Era un gordo bueno y glotón. Solía ir a la despensa San Martín cuando servían bocadillos de las exquisiteces introducidas de las nuevas marcas. No degustaba solo, convidaba a los pibes que ocasionalmente estaban en el lugar ante la mirada de don Juan Garmedia que divertido sonreía. Los chicos en las vacaciones se allegaban a su consultorio en busca del certificado de buena salud para tirarse a la pileta del club Itapúa. Y él a las madres les recomendaba tintura de yodo para los hongos, el lavado de cabeza con infusión de crisantemo para los piojos y cataplasma para el invierno.
Higinio Álvarez vivía en la esquina de las calles Santa Fe y Buenos Aires, es decir a una cuadra de “la calle” y como no podía ser de otra manera integró la barra del barrio como uno más. Oriundo de la República del Paraguay llegó muy pequeño a Posadas junto a su familia huyendo de la tiranía stroessnerista, como ocurriera con miles de compatriotas suyos. ¡Sí, miles!
En corto tiempo se hizo amigos de todos y fue de los chicos que ayudó a acarrear ladrillos, mosaicos y arena entre otros materiales de la construcción para ayudar a levantar el club Tokio, que después integraría sus equipos juveniles. Ya de grande fue a cursar estudios a la Escuela de Agricultura y Ganadería de la Ciudad de Corrientes perteneciente a la Universidad del Nordeste.
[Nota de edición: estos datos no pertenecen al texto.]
-- ==== Sys2Proof/Machine/State.lean ====
section
/-!
DEFINITION. The state of the 4160 as plain data, block by block as 00_scope.md lists the blocks, and the state right
after the first power-on reset. INVENTORY.md names the rule behind each field.
-/
namespace Sys2Proof.Machine

/-! ### Jobs (01, 02) -/

/-- R3, R5: the job states, in R3's order. -/
inductive JobState where
  | free | filling | ready | held | printing | done
  deriving DecidableEq, Repr

/-- R3: why a job is HELD. -/
inductive HoldReason where
  | operator | budget
  deriving DecidableEq, Repr

/-- R18: why a job fails. -/
inductive FailReason where
  | sequence | overrun | linkLost
  deriving DecidableEq, Repr

/-- R6: a stop request. -/
inductive StopRequest where
  | cancel
  | fail (reason : FailReason)
  | hold
  | requeue
  deriving DecidableEq, Repr

/-- R3: the outcome of a DONE job. -/
inductive JobOutcome where
  | completed
  | cancelled
  | failed (reason : FailReason)
  deriving DecidableEq, Repr

/-- R36: the restart point's two modes. -/
inductive Restart where
  | following
  | fixed (pos : Nat)
  deriving DecidableEq, Repr

/-- R32: sides 1 or 2. -/
inductive Sides where
  | one | two
  deriving DecidableEq, Repr

/-- R32: colour 0 mono, 1 accent, 2 full. -/
inductive Colour where
  | mono | accent | full
  deriving DecidableEq, Repr

/-- R32: a stored sheet mark. -/
structure Mark where
  media : MediaId
  sides : Sides
  colour : Colour
  deriving DecidableEq, Repr

/-- R27: what an item of job content is; a data run with its payload length, or a sheet mark. -/
inductive ItemBody where
  | run (len : Nat)
  | mark (m : Mark)
  deriving DecidableEq, Repr

/-- R27: an item of job content at its content position. -/
structure Item where
  pos : Nat
  body : ItemBody
  deriving DecidableEq, Repr

/-- R27: an entry of a job's chain. -/
structure ChainEntry where
  block : Nat
  ordinal : Nat
  deriving DecidableEq, Repr

/-- R3: one job record, with the content fields the SPOOL STORE CONTROLLER keeps for it (R27, R36). -/
structure Job where
  gen : Byte
  state : JobState
  tag : Word
  cls : ClassId
  pool : PoolId
  priority : Fin 4
  threshold : Nat
  account : AccountId
  holdReason : Option HoldReason
  stop : Option StopRequest
  isOpen : Bool
  nextSeq : Half
  chain : List ChainEntry
  prologueEnd : Option Nat
  stored : Nat
  nextUnsent : Nat
  inFlight : Nat
  delivered : Nat
  spoiled : Nat
  charge : Nat
  lane : Option LaneId
  split : Bool
  forced : Bool
  truncated : Bool
  readySince : Time
  outcome : Option JobOutcome
  storedEnd : Nat
  restart : Restart
  items : List Item
  deriving DecidableEq, Repr

/-- R22: the record of a FREE slot holds its generation; every other field reads as 0, absent or clear. -/
def Job.freed (gen : Byte) : Job :=
  { gen := gen, state := .free, tag := 0, cls := 0, pool := 0, priority := 0, threshold := 0, account := 0,
    holdReason := none, stop := none, isOpen := false, nextSeq := 0, chain := [], prologueEnd := none, stored := 0,
    nextUnsent := 0, inFlight := 0, delivered := 0, spoiled := 0, charge := 0, lane := none, split := false,
    forced := false, truncated := false, readySince := 0, outcome := none, storedEnd := 0, restart := .following,
    items := [] }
Fue buen estudiante y en su ambiente deportivo integró equipos estudiantiles y la primera de un importante club de básquetbol: el Córdoba correntino.
Sin embargo la tragedia que sacudió al barrio y a la modorra posadeña ocurrió el 25 de diciembre del año l959, cuando corrió la trágica noticia de que a Higinio lo mató la guardia pretoriana del dictador paraguayo. Esta desgracia hizo correr el telón de la incógnita, porque un día de diciemre Higinio desapareció y no se lo volvió a ver nunca más. Después llegó la información que junto a otros juveniles paraguayos, inducidos por organizadores de zapa, cruzaron el río Paraná en humildes canoas para unirse a un supuesto contingente revolucionario que iban a derrocar al régimen del General Stroessner. Quimera absurda y sin organización alguna pues del otro lado ya esperaban las fuerzas armadas del dictador, al parecer sobre avisadas, y los novatos combatientes fueron apresados fácilmente. Higinio trató de escapar zambulléndose al río, y al salir a respirar certeros balazos terminaron con su vida cuando todavía no había cumplido 18 años de edad. Los organizadores del contingente de la avanzada liberadora fueron conspicuos hombres de trastienda, aquellos que detrás de los escritorios dicen animémonos y váyanse, como hicieron con los jóvenes de Malvinas.
Al año siguiente, después de la vacaciones, se descubrió una lectura póstuma que grabó Higinio en la madera de su pupitre ubicado en el último lugar de la fila: “Estoy solo y llorar no puedo, es triste mi situación”, decía. Nunca se sabrá si exponía su estado de ánimo, o escribía su propio epitafio, si comprendieron que se había truncado para siempre su sueño de ser Médico Veterinario.
PD: Moral y éticamente no se comprende a revisionistas modernos, que tratan de justificar y defender dictaduras.